# Work instructions
Set down the line that contains "Fx07 reads the" and every line after it to the end of the entries, exactly as they stand and nothing more.
Start of Given data
/-- 8xy5 and 8xy7: the difference modulo 256 in Vx and the no-borrow flag in VF, by BORROW_COMPARE (92_eei_decisions.md
D23), the flag remaining where x is 0xF (42_alu.md, 8xy4, 8xy5, 8xy7: arithmetic with flag). -/
def Obligations.SubtractionsBorrow : Prop :=
  ∀ (x y : Reg) (s : State),
    (∃ t, exec (.subReg x y) s = .next t ∧
      (x ≠ regVF → (t.reg x).toNat = ((s.reg x).toNat + 256 - (s.reg y).toNat) % 256) ∧
      t.reg regVF = (match Config.params.borrowCompare with
        | .ge => if (s.reg y).toNat ≤ (s.reg x).toNat then 1 else 0
        | .gt => if (s.reg y).toNat < (s.reg x).toNat then 1 else 0) ∧
      t.pc = s.pc + 2 ∧ RegsKeptBut [x, regVF] s t ∧ OnlyChanges [.v, .pc] s t) ∧
    (∃ t, exec (.subnReg x y) s = .next t ∧
      (x ≠ regVF → (t.reg x).toNat = ((s.reg y).toNat + 256 - (s.reg x).toNat) % 256) ∧
      t.reg regVF = (match Config.params.borrowCompare with
        | .ge => if (s.reg x).toNat ≤ (s.reg y).toNat then 1 else 0
        | .gt => if (s.reg x).toNat < (s.reg y).toNat then 1 else 0) ∧
      t.pc = s.pc + 2 ∧ RegsKeptBut [x, regVF] s t ∧ OnlyChanges [.v, .pc] s t)

/-- 8xy6 and 8xyE shift Vx by one bit, the bit shifted out in VF, the flag remaining where x is 0xF (92_eei_decisions.md
D17), the same state for every y (42_alu.md, 8xy6, 8xyE: shifts). -/
def Obligations.ShiftsByOneBit : Prop :=
  ∀ (x : Reg) (s : State),
    (∃ t, (∀ y, exec (.shr x y) s = .next t) ∧
      (x ≠ regVF → (t.reg x).toNat = (s.reg x).toNat / 2) ∧ (t.reg regVF).toNat = (s.reg x).toNat % 2 ∧
      t.pc = s.pc + 2 ∧ RegsKeptBut [x, regVF] s t ∧ OnlyChanges [.v, .pc] s t) ∧
    (∃ t, (∀ y, exec (.shl x y) s = .next t) ∧
      (x ≠ regVF → (t.reg x).toNat = (s.reg x).toNat * 2 % 256) ∧ (t.reg regVF).toNat = (s.reg x).toNat / 128 ∧
      t.pc = s.pc + 2 ∧ RegsKeptBut [x, regVF] s t ∧ OnlyChanges [.v, .pc] s t)

/-- Cxnn loads the draw masked by nn and takes a fresh draw each time (92_eei_decisions.md D25; 42_alu.md, Cxnn: random
byte). The draw is a free value and the draw counter the model's own (log entry 6). -/
def Obligations.RndMasksAFreshDraw : Prop :=
  ∀ (x : Reg) (nn : Byte) (s : State), ∃ t, exec (.rnd x nn) s = .next t ∧
    (∀ k, (t.reg x).getLsbD k = ((Config.rand s.draws).getLsbD k && nn.getLsbD k)) ∧ t.draws = s.draws + 1 ∧
    t.pc = s.pc + 2 ∧ RegsKeptBut [x] s t ∧ OnlyChanges [.v, .pc, .draws] s t

/-! ### Index register and memory -/

/-- 43_index_memory.md R181. -/
def Obligations.LdILoadsAnAddress : Prop :=
  (∀ w : Word, fieldClass w = 0xA → decodeWord w = .ok (.ldI (fieldNnn w))) ∧
  ∀ (nnn : Imm12) (s : State), ∃ t, exec (.ldI nnn) s = .next t ∧
    t.i.toNat = nnn.toNat ∧ t.pc = s.pc + 2 ∧ OnlyChanges [.i, .pc] s t

/-- Fx1E adds Vx to I modulo 2^16 and writes no flag (92_eei_decisions.md D20; 43_index_memory.md, Fx1E: add to the index
register). -/
def Obligations.AddIWrapsWithoutFlag : Prop :=
  ∀ (x : Reg) (s : State), ∃ t, exec (.addI x) s = .next t ∧
    t.i.toNat = (s.i.toNat + (s.reg x).toNat) % 65536 ∧ t.pc = s.pc + 2 ∧ OnlyChanges [.i, .pc] s t

/-- Fx29 points I at the glyph of a digit up to 15 (92_eei_decisions.md D12), and raises FontDigitOutOfRange for any other
value (D11) and changes nothing else (43_index_memory.md, Fx29: point I at a font glyph). -/
def Obligations.LdFPointsAtTheGlyph : Prop :=
  ∀ (x : Reg) (s : State),
    ((s.reg x).toNat ≤ 15 → ∃ t, exec (.ldF x) s = .next t ∧
      t.i.toNat = Config.params.fontBase.val + 5 * (s.reg x).toNat ∧ t.pc = s.pc + 2 ∧ OnlyChanges [.i, .pc] s t) ∧
    (15 < (s.reg x).toNat → exec (.ldF x) s = .next (s.setStatus (.halted (.fontDigitOutOfRange (s.reg x)))))

/-- Fx33, where its three bytes exist, stores the hundreds, tens and units digits of Vx and keeps I (43_index_memory.md,
Fx33: store binary-coded decimal; the range condition and I are D7 and D18 of 92_eei_decisions.md). -/
def Obligations.LdBcdStoresTheDigits : Prop :=
  ∀ (x : Reg) (s : State), s.Canonical → s.i.toNat + 2 < 4096 → ∃ t, exec (.ldBcd x) s = .next t ∧
    (t.readByte s.i.toNat).toNat = (s.reg x).toNat / 100 ∧
    (t.readByte (s.i.toNat + 1)).toNat = (s.reg x).toNat / 10 % 10 ∧
    (t.readByte (s.i.toNat + 2)).toNat = (s.reg x).toNat % 10 ∧
    BytesKeptBut s.i.toNat 3 s t ∧ t.pc = s.pc + 2 ∧ OnlyChanges [.mem, .pc] s t

/-- Fx55, where its x + 1 bytes exist, stores V0 to Vx from I on and keeps I (43_index_memory.md, Fx55: store registers; D7
and D18 of 92_eei_decisions.md). -/
def Obligations.StoreRegsStoresV0ToVx : Prop :=
  ∀ (x : Reg) (s : State), s.Canonical → s.i.toNat + x.val < 4096 → ∃ t, exec (.storeRegs x) s = .next t ∧
    (∀ k : Reg, k ≤ x → t.readByte (s.i.toNat + k.val) = s.reg k) ∧
    BytesKeptBut s.i.toNat (x.val + 1) s t ∧ t.pc = s.pc + 2 ∧ OnlyChanges [.mem, .pc] s t

/-- Fx65, where its x + 1 bytes exist, loads V0 to Vx from I on, leaves the registers above x and keeps I
(43_index_memory.md, Fx65: load registers; D7 and D18 of 92_eei_decisions.md). -/
def Obligations.LoadRegsLoadsV0ToVx : Prop :=
  ∀ (x : Reg) (s : State), s.i.toNat + x.val < 4096 → ∃ t, exec (.loadRegs x) s = .next t ∧
    (∀ k : Reg, t.reg k = if k ≤ x then s.readByte (s.i.toNat + k.val) else s.reg k) ∧
    t.pc = s.pc + 2 ∧ OnlyChanges [.v, .pc] s t

/-- Dxyn, Fx33, Fx55 and Fx65 with an address of 4096 or more raise AddressOutOfRange with the least such address and
change nothing else (92_eei_decisions.md D7, D22, D3). -/
def Obligations.MemoryInstructionsTrapPastTheEnd : Prop :=
  ∀ (i : Instr) (s : State) (a : Nat), 4096 ≤ a → s.i.toNat ≤ a → a < s.i.toNat + bytesUsed i →
    (∀ b, s.i.toNat ≤ b → b < s.i.toNat + bytesUsed i → 4096 ≤ b → a ≤ b) →
    exec i s = .next (s.setStatus (.halted (.addressOutOfRange a)))

/-- A store is seen by the next fetch of that address (92_eei_decisions.md D30; 20_memory.md, Instruction-fetch coherence):
after Fx55 with x at least 1, the word fetched at I is V0 * 256 + V1. -/
def Obligations.StoreIsSeenByTheNextFetch : Prop :=
  ∀ (x : Reg) (s t u : State), s.Canonical → 1 ≤ x.val → s.i.toNat + x.val < 4096 →
    exec (.storeRegs x) s = .next t → u.mem = t.mem → u.pc = s.i →
    ∃ w, u.fetchWord = some w ∧ w.toNat = (s.reg 0).toNat * 256 + (s.reg 1).toNat

/-- After reset Fx29 points at the five bytes of the digit's glyph (10_state.md, Font glyphs; FONT_BASE and FONT_GLYPHS are
the parameters of D12 and D13 of 92_eei_decisions.md). -/
def Obligations.GlyphsLieWhereFx29Points : Prop :=
  ∀ (x : Reg) (s : State) (k : Nat) (hd : (s.reg x).toNat ≤ 15) (hk : k < 5), s.mem = State.reset.mem →
    ∃ t, exec (.ldF x) s = .next t ∧
      t.readByte (t.i.toNat + k) = Config.params.fontGlyphs[5 * (s.reg x).toNat + k]'(by omega)

/-! ### Keypad -/

/-- Ex9E and ExA1 skip by the level of the key Vx names, and raise KeyIndexOutOfRange where it names none
(92_eei_decisions.md D10) and change nothing else (44_keypad.md, Ex9E: skip if key pressed, ExA1: skip if key not
pressed). -/
def Obligations.KeySkips : Prop :=
  ∀ (x : Reg) (s : State),
    (∀ h : (s.reg x).toNat < 16,
      (∃ t, exec (.skp x) s = .next t ∧
        t.pc = (if s.key[(s.reg x).toNat] = true then s.pc + 4 else s.pc + 2) ∧ OnlyChanges [.pc] s t) ∧
      (∃ t, exec (.sknp x) s = .next t ∧
        t.pc = (if s.key[(s.reg x).toNat] = true then s.pc + 2 else s.pc + 4) ∧ OnlyChanges [.pc] s t)) ∧
    (15 < (s.reg x).toNat →
      exec (.skp x) s = .next (s.setStatus (.halted (.keyIndexOutOfRange (s.reg x)))) ∧
      exec (.sknp x) s = .next (s.setStatus (.halted (.keyIndexOutOfRange (s.reg x)))))

/-- With no key pressed Fx0A changes nothing, pc included, so that it runs again; with a key pressed it writes the index of
a pressed key to Vx and goes on (44_keypad.md, Fx0A: wait for a key). Which of several is left open (92_eei_decisions.md
D16); the draw counter is the model's own (log entry 7). -/
def Obligations.KeyWaitCompletesOnAKey : Prop :=
  (∀ w : Word, fieldClass w = 0xF → fieldNn w = 0x0A → decodeWord w = .ok (.ldVxK (fieldX w))) ∧
  ∀ (x : Reg) (s : State),
    ((∀ k : Fin 16, s.key[k.val] = false) → exec (.ldVxK x) s = .next s) ∧
    ((∃ k : Fin 16, s.key[k.val] = true) → ∃ t, exec (.ldVxK x) s = .next t ∧
      (∃ k : Fin 16, s.key[k.val] = true ∧ (t.reg x).toNat = k.val) ∧ t.pc = s.pc + 2 ∧
      RegsKeptBut [x] s t ∧ OnlyChanges [.v, .pc, .draws] s t)

/-- A program blocked in Fx0A is held only by the host: while no key is pressed, any number of steps changes nothing but
the timers (44_keypad.md, Fx0A: wait for a key). -/
def Obligations.KeyWaitBlocksWithoutAKey : Prop :=
  ∀ (s : State) (x : Reg) (k : Nat), s.Running → s.fetchInstr = .ok (.ldVxK x) →
    (∀ j : Fin 16, s.key[j.val] = false) →
    ∃ t, Host.Core.run Sys2Proof.core k s = .next t ∧ OnlyChanges [.delay, .sound] s t

/-! ### Timers -/

/-- 45_timers.md R210 and R211, and Fx18 with them: the effect of the three timer instructions, and the whole step, in which
Fx07 reads the timer before the tick and the tick follows Fx15's and Fx18's write. -/
def Obligations.TimerInstructions : Prop :=
  (∀ w : Word, fieldClass w = 0xF →
    (fieldNn w = 0x07 → decodeWord w = .ok (.ldVxDt (fieldX w))) ∧
    (fieldNn w = 0x15 → decodeWord w = .ok (.ldDtVx (fieldX w))) ∧
    (fieldNn w = 0x18 → decodeWord w = .ok (.ldStVx (fieldX w)))) ∧
  ∀ (x : Reg) (s : State),
    (∃ t, exec (.ldVxDt x) s = .next t ∧ t.reg x = s.delay ∧ t.pc = s.pc + 2 ∧ RegsKeptBut [x] s t ∧
      OnlyChanges [.v, .pc] s t) ∧
    (∃ t, exec (.ldDtVx x) s = .next t ∧ t.delay = s.reg x ∧ t.pc = s.pc + 2 ∧ OnlyChanges [.delay, .pc] s t) ∧
    (∃ t, exec (.ldStVx x) s = .next t ∧ t.sound = s.reg x ∧ t.pc = s.pc + 2 ∧ OnlyChanges [.sound, .pc] s t) ∧
    (s.Running → s.fetchInstr = .ok (.ldVxDt x) → ∃ t, step s = .next t ∧ t.reg x = s.delay ∧
      t.delay.toNat = match Config.params.timerPolicy with
        | .perStep => s.delay.toNat - 1
        | .externalTick => s.delay.toNat) ∧
    (s.Running → s.fetchInstr = .ok (.ldDtVx x) → ∃ t, step s = .next t ∧
      t.delay.toNat = match Config.params.timerPolicy with
        | .perStep => (s.reg x).toNat - 1
        | .externalTick => (s.reg x).toNat) ∧
    (s.Running → s.fetchInstr = .ok (.ldStVx x) → ∃ t, step s = .next t ∧
      t.sound.toNat = match Config.params.timerPolicy with
        | .perStep => (s.reg x).toNat - 1
        | .externalTick => (s.reg x).toNat)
End of Given data
# Result
Fx07 reads the timer before the tick and the tick follows Fx15's and Fx18's write. -/
def Obligations.TimerInstructions : Prop :=
  (∀ w : Word, fieldClass w = 0xF →
    (fieldNn w = 0x07 → decodeWord w = .ok (.ldVxDt (fieldX w))) ∧
    (fieldNn w = 0x15 → decodeWord w = .ok (.ldDtVx (fieldX w))) ∧
    (fieldNn w = 0x18 → decodeWord w = .ok (.ldStVx (fieldX w)))) ∧
  ∀ (x : Reg) (s : State),
    (∃ t, exec (.ldVxDt x) s = .next t ∧ t.reg x = s.delay ∧ t.pc = s.pc + 2 ∧ RegsKeptBut [x] s t ∧
      OnlyChanges [.v, .pc] s t) ∧
    (∃ t, exec (.ldDtVx x) s = .next t ∧ t.delay = s.reg x ∧ t.pc = s.pc + 2 ∧ OnlyChanges [.delay, .pc] s t) ∧
    (∃ t, exec (.ldStVx x) s = .next t ∧ t.sound = s.reg x ∧ t.pc = s.pc + 2 ∧ OnlyChanges [.sound, .pc] s t) ∧
    (s.Running → s.fetchInstr = .ok (.ldVxDt x) → ∃ t, step s = .next t ∧ t.reg x = s.delay ∧
      t.delay.toNat = match Config.params.timerPolicy with
        | .perStep => s.delay.toNat - 1
        | .externalTick => s.delay.toNat) ∧
    (s.Running → s.fetchInstr = .ok (.ldDtVx x) → ∃ t, step s = .next t ∧
      t.delay.toNat = match Config.params.timerPolicy with
        | .perStep => (s.reg x).toNat - 1
        | .externalTick => (s.reg x).toNat) ∧
    (s.Running → s.fetchInstr = .ok (.ldStVx x) → ∃ t, step s = .next t ∧
      t.sound.toNat = match Config.params.timerPolicy with
        | .perStep => (s.reg x).toNat - 1
        | .externalTick => (s.reg x).toNat)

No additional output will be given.